/-- Settles O52: the output ports are those of the outcome a step would end with, which reads the inputs alone. -/
theorem outputsFollowThePresentInputs : Obligations.OutputsFollowThePresentInputs := by
  refine ⟨fun s t h => ?_, fun s t r => ?_, fun s r t h => ?_, fun s o nbits n => ?_, State.ports_disciplined⟩
  · obtain rfl := step_eq_next_iff.mp h
    exact ⟨State.ports_eq s, State.withOutcome_ports s _⟩
  · rw [State.present_ports, State.present_ports]
  · rw [State.present_ports, outcome_of_perform h]
  · change ((s.withOutcome o).withFetchWord nbits n).ports = _
    rw [State.withOutcome_withFetchWord, State.withOutcome_ports]

end Sys2Proof.Machine
end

* [Task prompt]: In the listing above, find the line with "rw [State.present_ports, State.present_ports]" and set down that line and all after it exactly, through the final line.

* [Exercise answer]:
  · rw [State.present_ports, State.present_ports]
  · rw [State.present_ports, outcome_of_perform h]
  · change ((s.withOutcome o).withFetchWord nbits n).ports = _
    rw [State.withOutcome_withFetchWord, State.withOutcome_ports]

end Sys2Proof.Machine
end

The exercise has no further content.